The 2007 breastfeeding rate is nearly three times greater than in 1980, when just 28 percent of newborns were breastfed, fewer than one in 10 were still nursing at six months of age and only 4.5 percent were breastfeeding at a year of age, data from the CDC's Pediatric Nutrition Surveillance survey show.

In 2000, less than half of newborns were breastfed, fewer than one in five were still nursing at six months and just one in nine was breastfed at 12 months.

Breast milk is easy to digest and contains antibodies that can protect infants from bacterial and viral infections, and breast-fed babies are less likely to become overweight or obese children than babies who are bottle-fed, according to the CDC.
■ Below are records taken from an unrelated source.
/-! ### Fields of a word (R61) and of a prefix (R64) -/

def fKind (w : BitVec 32) : BitVec 3 := w.extractLsb' 29 3
def fMaj (w : BitVec 32) : BitVec 6 := w.extractLsb' 23 6
def fForm (w : BitVec 32) : BitVec 2 := w.extractLsb' 21 2
def fD (w : BitVec 32) : BitVec 5 := w.extractLsb' 16 5
def fA (w : BitVec 32) : BitVec 5 := w.extractLsb' 11 5
def fB (w : BitVec 32) : BitVec 5 := w.extractLsb' 6 5
def fM (w : BitVec 32) : BitVec 3 := w.extractLsb' 3 3
def fF (w : BitVec 32) : BitVec 3 := w.extractLsb' 0 3
def fMin6 (w : BitVec 32) : BitVec 6 := w.extractLsb' 0 6
def fImm11 (w : BitVec 32) : BitVec 11 := w.extractLsb' 0 11
def fImm16 (w : BitVec 32) : BitVec 16 := w.extractLsb' 0 16
def fCond (w : BitVec 32) : BitVec 3 := w.extractLsb' 20 3
def fBrA (w : BitVec 32) : BitVec 5 := w.extractLsb' 15 5
def fOff15 (w : BitVec 32) : BitVec 15 := w.extractLsb' 0 15
def fOff23 (w : BitVec 32) : BitVec 23 := w.extractLsb' 0 23

def xPair (x : BitVec 32) : BitVec 5 := x.extractLsb' 24 5
def xChunks (x : BitVec 32) : BitVec 10 := x.extractLsb' 14 10
def xKnot (x : BitVec 32) : BitVec 2 := x.extractLsb' 12 2
def xKbase (x : BitVec 32) : BitVec 8 := x.extractLsb' 4 8
def xClr (x : BitVec 32) : Bool := x.extractLsb' 3 1 == 1#1
def xFl (x : BitVec 32) : BitVec 3 := x.extractLsb' 0 3

def cOp (p : BitVec 16) : BitVec 5 := p.extractLsb' 11 5
def cD (p : BitVec 16) : BitVec 5 := p.extractLsb' 6 5
def cImm (p : BitVec 16) : BitVec 6 := p.extractLsb' 0 6
def cA (p : BitVec 16) : BitVec 5 := p.extractLsb' 1 5
def cLow (p : BitVec 16) : BitVec 1 := p.extractLsb' 0 1
def cRest (p : BitVec 16) : BitVec 11 := p.extractLsb' 0 11

/-- B with its FORM where VV, VS and VI are all permitted (R61, R70 item 8). -/
def bopAll (w : BitVec 32) : Except DecodeError BOp :=
  if fForm w = 0#2 then .ok (.vv (fB w))
  else if fForm w = 1#2 then .ok (.vs (fB w))
  else if fForm w = 2#2 then .ok (.vi (fB w))
  else .error .reservedForm

/-- B with its FORM where VS and VI are permitted (R67). -/
def bopSI (w : BitVec 32) : Except DecodeError BOp :=
  if fForm w = 1#2 then .ok (.vs (fB w))
  else if fForm w = 2#2 then .ok (.vi (fB w))
  else if fForm w = 3#2 then .error .reservedForm
  else .error .formNotPermitted

/-! ### Words by major -/

/-- Scope codes 0 to 2 (R67). -/
def scopeOk (c : BitVec 3) : Bool := c.toNat < 3

/-- Major 0x0 (R65, R67). -/
def decSys (w : BitVec 32) : Except DecodeError Instr :=
  match (fMin6 w).toNat with
  | 0 =>
    if fForm w = 0#2 then if fD w = 0#5 ∧ fA w = 0#5 ∧ fB w = 0#5 then .ok (.nop) else .error .nonZeroField else .error .srForm
  | 1 =>
    if fForm w = 0#2 then if fD w = 0#5 ∧ fA w = 0#5 ∧ fB w = 0#5 then .ok (.ecall) else .error .nonZeroField else .error .srForm
  | 2 =>
    if fForm w = 0#2 then if fD w = 0#5 ∧ fA w = 0#5 ∧ fB w = 0#5 then .ok (.ebreak) else .error .nonZeroField else .error .srForm
  | 3 =>
    if fForm w = 0#2 then if fD w = 0#5 ∧ fA w = 0#5 ∧ fB w = 0#5 then .ok (.tret) else .error .nonZeroField else .error .srForm
  | 4 =>
    if fForm w = 0#2 then if fD w = 0#5 ∧ fA w = 0#5 ∧ fB w = 0#5 then .ok (.wfi) else .error .nonZeroField else .error .srForm
  | 5 =>
    if fForm w = 0#2 then if fD w = 0#5 ∧ fA w = 0#5 ∧ fB w = 0#5 then .ok (.cvy) else .error .nonZeroField else .error .srForm
  | 6 =>
    if fForm w = 0#2 then if fD w = 0#5 ∧ fA w = 0#5 ∧ fB w = 0#5 then .ok (.fencei) else .error .nonZeroField else .error .srForm
  | _ => .error .unassignedMinor

/-- Major 0x1 (R65, R67). -/
def decSalu (w : BitVec 32) : Except DecodeError Instr :=
  match (fMin6 w).toNat with
  | 0 =>
    if fForm w = 0#2 then .ok (.add (fD w) (fA w) (fB w)) else .error .srForm
  | 1 =>
    if fForm w = 0#2 then .ok (.sub (fD w) (fA w) (fB w)) else .error .srForm
  | 2 =>
    if fForm w = 0#2 then .ok (.and (fD w) (fA w) (fB w)) else .error .srForm
  | 3 =>
    if fForm w = 0#2 then .ok (.or (fD w) (fA w) (fB w)) else .error .srForm
  | 4 =>
    if fForm w = 0#2 then .ok (.xor (fD w) (fA w) (fB w)) else .error .srForm
  | 5 =>
    if fForm w = 0#2 then .ok (.sll (fD w) (fA w) (fB w)) else .error .srForm
  | 6 =>
    if fForm w = 0#2 then .ok (.srl (fD w) (fA w) (fB w)) else .error .srForm
  | 7 =>
    if fForm w = 0#2 then .ok (.sra (fD w) (fA w) (fB w)) else .error .srForm
  | 8 =>
    if fForm w = 0#2 then .ok (.slt (fD w) (fA w) (fB w)) else .error .srForm
  | 9 =>
    if fForm w = 0#2 then .ok (.sltu (fD w) (fA w) (fB w)) else .error .srForm
  | 10 =>
    if fForm w = 0#2 then .ok (.mul (fD w) (fA w) (fB w)) else .error .srForm
  | 11 =>
    if fForm w = 0#2 then .ok (.mulh (fD w) (fA w) (fB w)) else .error .srForm
  | 12 =>
    if fForm w = 0#2 then .ok (.mulhu (fD w) (fA w) (fB w)) else .error .srForm
  | 13 =>
    if fForm w = 0#2 then .ok (.div (fD w) (fA w) (fB w)) else .error .srForm
  | 14 =>
    if fForm w = 0#2 then .ok (.divu (fD w) (fA w) (fB w)) else .error .srForm
  | 15 =>
    if fForm w = 0#2 then .ok (.rem (fD w) (fA w) (fB w)) else .error .srForm
  | 16 =>
    if fForm w = 0#2 then .ok (.remu (fD w) (fA w) (fB w)) else .error .srForm
  | 17 =>
    if fForm w = 0#2 then .ok (.min (fD w) (fA w) (fB w)) else .error .srForm
  | 18 =>
    if fForm w = 0#2 then .ok (.max (fD w) (fA w) (fB w)) else .error .srForm
  | 19 =>
    if fForm w = 0#2 then .ok (.minu (fD w) (fA w) (fB w)) else .error .srForm
  | 20 =>
    if fForm w = 0#2 then .ok (.maxu (fD w) (fA w) (fB w)) else .error .srForm
  | 21 =>
    if fForm w = 0#2 then if fB w = 0#5 then .ok (.clz (fD w) (fA w)) else .error .nonZeroField else .error .srForm
  | 22 =>
    if fForm w = 0#2 then if fB w = 0#5 then .ok (.ctz (fD w) (fA w)) else .error .nonZeroField else .error .srForm
  | 23 =>
    if fForm w = 0#2 then if fB w = 0#5 then .ok (.popc (fD w) (fA w)) else .error .nonZeroField else .error .srForm
  | _ => .error .unassignedMinor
The agency's Healthy People 2010 initiative aims to get three-quarters of mothers to nurse their babies from birth, 50 percent to continue until the infant is six months old, and a quarter to keep nursing until the baby reaches 12 months of age.

Launched 30 years ago, the Healthy People 2010 effort aims to increase the quality and years of healthy life and eliminate health disparities in the United States by achieving nearly 500 objectives in 28 areas, including maternal and child health.